One of my few outside-of-computer-science activities that I actually do every week is volleyball. After our intramural game last Wednesday, I was thinking about all of the ways that the two are similar. For instance:

  1. Time Outs - In volleyball, sometimes you just need to call a timeout, mentally regroup, and then get back into it. In our game we were losing 3-9 to a team we had just squarely beaten; I called a timeout, and then we proceeded to win 15-9. What a difference that timeout made! In research it's the same way. Sometimes you just need to take a step back from what you're doing, regroup mentally, and then start off again where you left off.
  2. Team Effort - In volleyball, you have 6 people on the court at any given time. If you don't trust your teammates, you end up running over them to get balls they were perfectly prepared to hit, usually better than you end up hitting them. To really play well, you should back up other people and trust their abilities. In research you also need to trust your group members, but still encourage and back them up when possible. It's all about sharing information, ideas, and letting each other find his/her own way without stepping on each other's toes.
  3. Encouragement - When playing a team sport, you want to try to keep everyone energized and feeling good about their playing. If someone starts to doubt their abilities from a few bad hits, they are going to second guess everything else they do that game. A little "that's ok, you'll get it next time" or "great job!" will go a long way. With research, you should also encourage others even when they are struggling. Everyone needs encouragement in everything they do in life, but especially so in "high" stress situations like volleyball and research!
  4. Practice! - Obviously, if you don't practice volleyball you are not going to retain your skills. Much of it is muscle memory and reactions, which can be learned and refined over time. In computer science research you also need to practice skills such as public speaking, programming, and critical thinking. It may not be muscle memory, but it is still a set of learnable and improvable skills.

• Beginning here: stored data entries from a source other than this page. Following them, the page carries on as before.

-- ==== Sys2Proof/Machine/Calendar.lean ====
section
/-! DEFINITION. The calendar (15_calendar): grains, fitting, staging, start, end, slack, overrun, and the calendar forms. -/

namespace Sys2Proof.Machine

/-! ### The descriptor (R306) -/

/-- Fields of quad 0 of a descriptor. -/
def bookDur (q0 : Nat) : Nat := bits q0 63 52
/-- See `bookDur`; values below 64 act as 64. -/
def bookEarly (q0 : Nat) : Nat := max 64 (bits q0 51 40)
/-- See `bookDur`. -/
def bookDeadl (q0 : Nat) : Nat := bits q0 39 28
/-- See `bookDur`. -/
def bookSlack (q0 : Nat) : Nat := bits q0 27 24
/-- See `bookDur`. -/
def bookPrio (q0 : Nat) : Nat := bits q0 23 22
/-- See `bookDur`. -/
def bookMemb (q0 : Nat) : Nat := bits q0 15 0
/-- The members that MEMB names in a cluster, by core field. -/
def bookCores (clu q0 : Nat) : List Nat := ((List.range 16).filter (fun i => bitAt (bookMemb q0) i)).map (fun i => 16 * clu + i)
/-- The NL share of quad 1, in quarters. -/
def bookNl (q1 : Nat) : Nat := bits q1 8 7

/-- The first grain after a booking. -/
def Booking.fin (b : Booking) : Nat := b.s + bookDur b.q0 + b.ext

/-- A booking that owns grains (R311). -/
def Booking.live (b : Booking) : Bool := b.state == .booked || b.state == .staging || b.state == .running

/-- A booking owns a grain of a core (R305, R317). -/
def Booking.owns (b : Booking) (core g : Nat) : Bool :=
  b.live && decide (b.s ≤ g) && decide (g < b.fin) &&
    b.members.any (fun m => m.core == core && (match m.stop with | none => true | some e => decide (g ≤ e)))

/-- The mask of core fields is a rectangle of a gang (R308, R330). -/
def isRectangle (memb : Nat) : Bool :=
  (List.range 9).any (fun k =>
    match gangShape k with
    | none => false
    | some (w, h) =>
      (List.range (5 - w)).any (fun x => (List.range (5 - h)).any (fun y =>
        (rectFields x y w h).foldl (fun m f => m + 2 ^ f) 0 == memb)))

/-! ### Fitting (R305, R309, R310) -/

/-- A grain that no booking with these resources covers (R305). -/
def grainExcluded (q1 g : Nat) : Bool :=
  g % 1024 == 511 || (bitAt q1 3 && g % 256 == 255) || (bookNl q1 != 0 && g % 4096 == 4095)

/-- A grain is open to a booking on its members (R309): `but` is the booking itself. -/
def Cluster.grainOpen (c : Cluster) (but q1 : Nat) (cores : List Nat) (g : Nat) : Bool :=
  let nl := (c.bookings.filter (fun (e : Nat × Booking) => e.1 != but && e.2.live && decide (e.2.s ≤ g) && decide (g < e.2.fin))).foldl
    (fun n e => n + bookNl e.2.q1) 0
  !grainExcluded q1 g && cores.all (fun m => !c.bookings.any (fun (e : Nat × Booking) => e.1 != but && e.2.owns m g)) &&
    (bookNl q1 == 0 || decide (nl + bookNl q1 ≤ 4))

It's true that the comparison between team sports and teamwork in school and work has been made many times. However, it's nice to be reminded occasionally that our extracurricular activities really do relate to graduate school, and working on good habits and skills in one can easily help improve the other. All the more reason to be sure to get adequate "play" time in addition to work time!

Wednesday, April 01, 2009

I love April Fools, all because of Google

The title says it all. Google always pulls really great stunts for April Fool's Day. I especially love this year's CADIE. The entire concept is crazy, as we are definitely nowhere near having artificial intelligence at that level. Google really just makes the holiday so much better for all of us computer folks, because there are even deeper reasons to laugh than the pandas, rainbows, unicorns, and angry faces.

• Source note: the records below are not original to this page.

/-- Every command and request issued on a cluster's cores has completed or failed, and every message and return sent to them has been
applied (R36). -/
def Hw.quiet (h : Hw) (clu : Nat) : Bool :=
  (h.cores.filter (fun (e : Nat × Core) => clusterOf e.1 == clu)).all (fun (e : Nat × Core) =>
    e.2.copy.isNone && e.2.e0 == [] && e.2.matCmds == [] && e.2.vjobs == [] && e.2.sfuq.all (fun c => decide (c ≤ h.now)) && e.2.out == [] &&
      e.2.owed == [] && e.2.sends == [] && e.2.mcs == [] && e.2.pipeq == []) && !h.agenda.any (fun d => d.boundFor clu)

/-- Ends the contexts of a cluster (R36). -/
def State.endContexts (s : State) (clu : Nat) : State :=
  (s.hw.clusterSlots clu).foldl (fun s p => if (s.hw.ctx p.1 p.2).st.taken then s.vacate p.1 p.2 false else s) s

/-- Clears a core's slice but for its granules of the K map; the save block and the record area are cleared with it (R36). -/
def Mem.clearSlice (m : Mem) (core : Nat) (save : Option Nat) (kmap : List Nat) : Mem :=
  let base := dramKeyOf (core * 2 ^ 28)
  let kept (k : Nat) : Bool :=
    decide (k < base) || decide (base + 2 ^ 28 ≤ k) ||
      (kmap.contains ((k - Config.dramKey) / 65536) && decide (k < base + Config.recordArea) &&
        !(match save with | some o => decide (base + o ≤ k) && decide (k < base + o + 0x420000) | none => false))
  { bytes := m.bytes.filter (fun c => kept c.1), tags := m.tags.filter (fun c => kept (32 * c.1)), poison := m.poison.filter (fun c => kept (32 * c.1)) }

/-- A core as the clearing leaves it: its kind and its modes stand until the next allocation sets them. -/
def Core.cleared (k : Core) : Core := { Core.reset with svc := k.svc }

/-- Clears a cluster (R36). -/
def State.clearCluster (s : State) (clu : Nat) : State :=
  let module := clu / 512
  let kmap := (s.hw.mod module).kmap
  let cores := (List.range 16).map (fun i => 16 * clu + i)
  let s1 := cores.foldl (fun s c =>
    s.onMem (fun m => (m.clear (scratchKey c 0) (scratchKey (c + 1) 0)).clearSlice c (s.hw.core c).saveBase kmap)) s
  s1.onHw fun h =>
    let h1 := cores.foldl (fun h c => h.modCore c Core.cleared) h
    let owner := (h1.cluster clu).owner
    let h2 := h1.modCluster clu (fun c => { Cluster.reset with tids := c.tids })
    let h3 : Hw := { h2 with
      cells := h2.cells.filter (fun (e : Nat × CellBind) => clusterOf (keyCore e.1) != clu),
      reds := h2.reds.filter (fun (e : Nat × RedSlot) => e.1 / 32 != 16 * clu) }
    let h4 := h3.modMod module (fun m => { m with
      clearing := m.clearing.filter (fun c => c != clu), heldPages := m.heldPages.filter (fun p => clusterOf p.1.core != clu),
      pageReqs := m.pageReqs.filter (fun q => clusterOf q.core != clu), traps := m.traps.filter (fun q => clusterOf q.core != clu),
      searches := m.searches.filter (fun q => q.clu != clu) })
    match owner with
    | some t => (h4.modTenant module t (fun x => { x with clusters := x.clusters.filter (fun c => c != clu) })).listClusters t
    | none => h4

/-- The clearing of a cluster cancels its bookings that have not started (R311), with a record each (R320). -/
def Hw.cancelAll (h : Hw) (clu : Nat) : Hw :=
  (h.cluster clu).bookings.foldl (fun h (e : Nat × Booking) =>
    if e.2.state = .booked ∨ e.2.state = .staging then h.cancelBooking clu e.1 4 else h) h

/-- BRS clears a cluster (R36): its bookings that have not started are Cancelled, its contexts end, everything issued and sent is waited for, and then all of its state is cleared. -/
def execClusterClear (s : State) : Res :=
  match s.hw.arg with
  | .nats [clu] =>
    .next <| ((s.onHw (fun h => h.cancelAll clu)).endContexts clu).onHw fun h =>
      (h.modMod (clu / 512) (fun m => { m with clearing := if m.clearing.contains clu then m.clearing else clu :: m.clearing })).schedule h.now
        .clusterClear (.nats [clu, 1])
  | .nats [clu, _] =>
    .next <|
      let s1 := s.endContexts clu
      if !(s1.hw.mod (clu / 512)).clearing.contains clu then s1
      else if s1.hw.quiet clu then s1.clearCluster clu
      else s1.onHw (fun h => h.after 16 .clusterClear (.nats [clu, 1]))
  | _ => .fault .noArgument

/-- BRS deletes a tenant (R475): it refuses its requests, discards its records and contexts, clears its clusters, then drops the
rings. -/
def execTenantDeletion (s : State) : Res :=
  match s.hw.arg with
  | .nats [t] =>
    .next <| s.onHw fun h =>
      if !((h.mod h.self).tenant t).exist then h
      else
        let h1 := h.modTenant h.self t (fun x => { x with deleting := true })
        let h2 : Hw := { h1 with
          dies := h1.dies.map (fun (d : Nat × Die) => if d.1 / 8 = h1.self then (d.1, { d.2 with queues := SMap.erase d.2.queues t }) else d) }
        (((h2.mod h2.self).tenant t).clusters.foldl (fun h c => h.schedule h.now .clusterClear (.nats [c])) h2).schedule h2.now .tenantDeletion
          (.nats [t, 1])
  | .nats [t, _] =>
    .next <| s.onHw fun h =>
      if ((h.mod h.self).tenant t).clusters ≠ [] then h.after 16 .tenantDeletion (.nats [t, 1])
      else
        let h1 : Hw := { h with
          dies := h.dies.map (fun (d : Nat × Die) =>
            if d.1 / 8 = h.self then
              (d.1, { d.2 with roots := SMap.erase d.2.roots t, droots := SMap.erase d.2.droots t, queues := SMap.erase d.2.queues t,
                               tlb := d.2.tlb.filter (fun e => e.tenant != t), wcache := d.2.wcache.filter (fun e => e.tenant != t) })
            else d) }
        h1.modMod h.self (fun m => { m with
          tenants := SMap.erase m.tenants t, sessions := m.sessions.filter (fun (e : Nat × Nat) => e.2 != t),
          groups := m.groups.filter (fun (e : Nat × McGroup) => e.2.tenant != t) })
  | _ => .fault .noArgument

/-! ### Attestation (R484) -/

/-- The 288 bytes of a report (R484). -/
def Hw.report (h : Hw) (nonce : List Byte) : List Byte :=
  let m := h.mod h.self
  let b := m.boot
  let cores := 8192 - m.disabled.length
  bytesLE 8 (modelB2 * 2 ^ 48 + 2 ^ 32 + 0x54415659) ++ bytesLE 8 (h.self % 256 * 2 ^ 56 + cores % 2 ^ 14 * 2 ^ 32) ++
    (nonce ++ bytesLE 32 0).take 32 ++ bytesLE 64 b.fwm.toNat ++ bytesLE 64 b.brsm.toNat ++ bytesLE 64 b.pkgm.toNat ++
    sha512256 (bytesBE 512 Config.identityModulus) ++ bytesLE 8 (h.now - m.since) ++ bytesLE 8 b.npkg

/-- A report's signature with the identity key (R481, R484). -/
def signReport (r : List Byte) : List Byte :=
  bytesBE 512 (powMod 4097 (beVal (emsa r)) Config.identityExponent Config.identityModulus)

/-- The load log as BRS returns it (R484): the operation, the tenant and the identity of each entry. -/
def Boot.logBytes (b : Boot) : List Byte :=
  b.log.flatMap (fun e => bytesLE 1 e.1 ++ bytesLE 1 e.2.1 ++ bytesLE 32 e.2.2.toNat)

/-- The I3C port, as a session. -/
def i3cPort : Nat := 65536

/-- An attestation request from a tenant session or over I3C is answered (R484, R485); the load log follows on request. -/
def execAttestationRequest (s : State) : Res :=
  match s.hw.arg with
  | .blob [session, log] nonce =>
    .next <| s.onHw fun h =>
      if h.serving && (session == i3cPort || (h.sessionTenant session).isSome) then
        let r := h.report nonce
        h.tell session (r ++ bytesBE 512 Config.identityModulus ++ signReport r ++ (if log = 0 then [] else (h.mod h.self).boot.logBytes))
      else h
  | _ => .fault .noArgument

end Sys2Proof.Machine
end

I also love how they incorporated it into so many of their sites: images, blogger, search, etc. I'm also very amused that it is changing over the course of the day; for instance, images had pictures of unicorns, rainbows, etc as the suggested images that CADIE thought everyone would like. Then sometime this afternoon it changed to an angry face, lighting bolt, and other unhappy things (including a glaring panda icon) because CADIE discovered that people in fact don't all love unicorns and rainbows. Hilarious!

For the drab day today has been, Google has really made it much better!